<<<<
/-! ### The beginning of a staged record's exchange (R34, R40, R123) -/

/-- A record that passes its tests is a broadcast, or its station has a place in the table (R35). -/
theorem fitsNow_station {s : State} {record : RingRecord} (h : s.fitsNow record) (hst : record.station ≠ 63) :
    1 ≤ record.station.toNat ∧ record.station.toNat ≤ 62 := by
  obtain ⟨hv, -⟩ := h
  refine State.station_of_inService (s := s) ?_
  by_contra hin
  have hin' : (s.station record.station).state.inService = false := by simpa using hin
  have hb : (record.station != broadcastAddress) = true := by
    rw [bne_iff_ne]; exact hst
  simp [State.recordVerdict, hin', hb] at hv

theorem beginRecord_begins {s z : State} {r : Ring} {record : RingRecord} (hstations : z.stations = s.stations)
    (hcycle : z.cycle = { s.cycle with owed := false }) (hline : z.line = s.line)
    (hring : z.ringUnit r = s.ringUnit r) (hfits : s.fitsNow record) :
    s.beginsRecord (z.beginRecord r record) r record
      ∧ ∃ stations line context, z.beginRecord r record =
        { z.setRing r { z.ringUnit r with stage := .inExchange } with
          stations := stations, line := line, context := context, lateWatch := none } := by
  have hroll : (record.exchange r).source ≠ .rollCall := by simp [RingRecord.exchange, Exchange.enter]
  generalize hy : z.setRing r { z.ringUnit r with stage := .inExchange } = y
  have hyst (a : Address) : y.station a = s.station a :=
    (State.station_congr (by rw [← hy]; simp) a).trans (State.station_congr hstations a)
  have hycycle : y.cycle = { s.cycle with owed := false } := by rw [← hy, ← hcycle]; simp
  have hyline : y.line = s.line := by rw [← hy, ← hline]; simp
  have hyring : y.ringUnit r = { s.ringUnit r with stage := .inExchange } := by
    rw [← hy, State.ringUnit_setRing, if_pos rfl, hring]
  have hystations : y.stations = s.stations := by rw [← hy, ← hstations]; simp
  have heq : z.beginRecord r record = y.beginTry (record.exchange r) := by rw [← hy]; rfl
  rw [heq]
  refine ⟨?_, beginTry_fields y _⟩
  by_cases hst : record.station = 63
  · rw [beginTry_broadcast hroll hst]
    refine ⟨0, record.reissued, fun _ => ⟨rfl, rfl, hystations⟩, fun h => absurd hst h, ?_, ?_, rfl, hycycle, ?_⟩
    · simp [RingRecord.exchange, Exchange.enter, tryBegun, hst, broadcastAddress]
    · rw [← hyline]; rfl
    · rw [during_ringUnit, hyring]
  · obtain ⟨h1, h62⟩ := fitsNow_station hfits hst
    rw [beginTry_station hroll hst]
    have htag : tryTag y (record.exchange r) = if record.tries ≠ 0
        ∧ (s.station record.station).nextTag = record.tag + 1 then record.tag
        else (s.station record.station).nextTag := by
      rw [← hyst]; rfl
    have hre : tryReissued y (record.exchange r) = (record.reissued || decide (record.tries ≠ 0
        ∧ (s.station record.station).nextTag ≠ record.tag + 1)) := by
      rw [← hyst]; rfl
    refine ⟨tryTag y (record.exchange r), tryReissued y (record.exchange r), fun h => absurd h hst,
      fun _ => ⟨fun h0 => ?_, fun h0 hn => ?_, fun h0 hn => ?_, ?_, fun a ha => ?_⟩, ?_, ?_, rfl, hycycle, ?_⟩
    · rw [htag, hre]; simp [h0]
    · rw [htag, hre]; simp [h0, hn]
    · rw [htag, hre, decide_eq_true ⟨h0, hn⟩, if_neg fun h => hn h.2, Bool.or_true]
      exact ⟨rfl, rfl⟩
    · rw [during_station, State.station_setStation, if_pos ⟨rfl, h1, h62⟩, hyst]
      rfl
    · exact (station_setStation_other y (a := record.station) ha _).trans (hyst a)
    · have hw : (if record.station = 63 then 0 else (s.station record.station).window)
          = (y.station record.station).window := by rw [if_neg hst, hyst]
      rw [hw]
      rfl
    · rw [← hyline]; rfl
    · rw [during_ringUnit, ← hyring, setStation_eq]
      cases r <;> rfl

/-! ### The offers of a selection that chooses nothing (R34, R35) -/

/-- What an offer that chooses nothing leaves: the record that its tests complete written back, or everything as it
was (R35). -/
def afterOffer (done : Ring → Option (RingRecord × Result)) (s : State) (r : Ring) : State :=
  match done r with
  | none => s
  | some p => s.completeRecord r p.1 p.2 none

/-- A state in which the offer to a ring goes as in another: the same records, ring, settings and clock. -/
structure SameOffer (s z : State) (r : Ring) : Prop where
  ring : z.ringUnit r = s.ringUnit r
  stations : z.stations = s.stations
  settings : z.settings = s.settings
  clock : z.cycle.clock = s.cycle.clock

section SameOffer
variable {s z : State} {r : Ring} (h : SameOffer s z r)
include h

theorem SameOffer.verdict (record : RingRecord) : z.recordVerdict record = s.recordVerdict record := by
  have hst := State.station_congr h.stations record.station
  unfold State.recordVerdict State.neverFits State.recordBudget State.budgetTo
  rw [hst, h.settings]

theorem SameOffer.fitsNow (record : RingRecord) : z.fitsNow record ↔ s.fitsNow record := by
  have hst := State.station_congr h.stations record.station
  simp only [State.fitsNow, h.verdict, hst, h.settings, h.clock]

theorem SameOffer.stagedDoesNotFit : z.stagedDoesNotFit r ↔ s.stagedDoesNotFit r := by
  simp only [State.stagedDoesNotFit, h.ring, h.verdict, h.fitsNow]

theorem SameOffer.offerFails (record : RingRecord) (result : Result) :
    z.offerFails r record result ↔ s.offerFails r record result := by
  simp only [State.offerFails, h.ring, h.verdict]

/-- An offer that chooses nothing (R34, R35). -/
theorem SameOffer.offer_eq {done : Ring → Option (RingRecord × Result)} (hnone : s.offersChooseNothing done) :
    z.offer r = (afterOffer done z r, false) := by
  obtain ⟨hwait, hfail⟩ := hnone r
  unfold afterOffer
  cases hd : done r with
  | none => exact State.offer_waits (h.stagedDoesNotFit.mpr (hwait hd))
  | some p => exact State.offer_fails ((h.offerFails p.1 p.2).mpr (hfail p.1 p.2 hd))

end SameOffer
>>>>
◆ TASK OBJECTIVE
Number of lines above containing the word "tests": state it and add nothing else.

◆ YOUR SOLUTION
2